• [What you should do]
Tally the lines in these records that hold the string "fallback", and reply with the number alone.

• [Data extracts]
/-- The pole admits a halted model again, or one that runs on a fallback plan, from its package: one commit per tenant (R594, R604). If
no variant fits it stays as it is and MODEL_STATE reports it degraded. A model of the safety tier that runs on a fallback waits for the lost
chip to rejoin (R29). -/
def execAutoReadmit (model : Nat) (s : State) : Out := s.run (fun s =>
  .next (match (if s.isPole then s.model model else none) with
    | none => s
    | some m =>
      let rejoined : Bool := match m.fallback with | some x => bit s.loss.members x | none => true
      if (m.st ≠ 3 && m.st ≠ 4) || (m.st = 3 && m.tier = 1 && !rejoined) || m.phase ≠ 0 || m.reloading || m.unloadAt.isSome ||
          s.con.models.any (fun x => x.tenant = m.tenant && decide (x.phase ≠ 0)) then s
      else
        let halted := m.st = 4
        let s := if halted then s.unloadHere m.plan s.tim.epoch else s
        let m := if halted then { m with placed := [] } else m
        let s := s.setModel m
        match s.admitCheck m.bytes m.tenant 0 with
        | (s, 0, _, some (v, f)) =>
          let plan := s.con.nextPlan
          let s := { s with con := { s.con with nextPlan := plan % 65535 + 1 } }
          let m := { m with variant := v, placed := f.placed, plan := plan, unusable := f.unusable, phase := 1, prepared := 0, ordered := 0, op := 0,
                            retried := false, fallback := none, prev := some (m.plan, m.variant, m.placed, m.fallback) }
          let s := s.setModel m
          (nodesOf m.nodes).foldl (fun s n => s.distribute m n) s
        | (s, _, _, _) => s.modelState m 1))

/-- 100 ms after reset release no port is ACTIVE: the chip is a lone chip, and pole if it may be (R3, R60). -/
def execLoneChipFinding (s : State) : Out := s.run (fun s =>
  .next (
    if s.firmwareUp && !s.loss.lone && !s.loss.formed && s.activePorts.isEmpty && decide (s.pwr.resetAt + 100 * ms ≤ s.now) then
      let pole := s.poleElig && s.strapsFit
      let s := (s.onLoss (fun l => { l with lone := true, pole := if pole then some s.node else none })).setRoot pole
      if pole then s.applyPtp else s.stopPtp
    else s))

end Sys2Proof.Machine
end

...

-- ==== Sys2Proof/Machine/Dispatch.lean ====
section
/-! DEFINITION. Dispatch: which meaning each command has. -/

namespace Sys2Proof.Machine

• [Task result]
4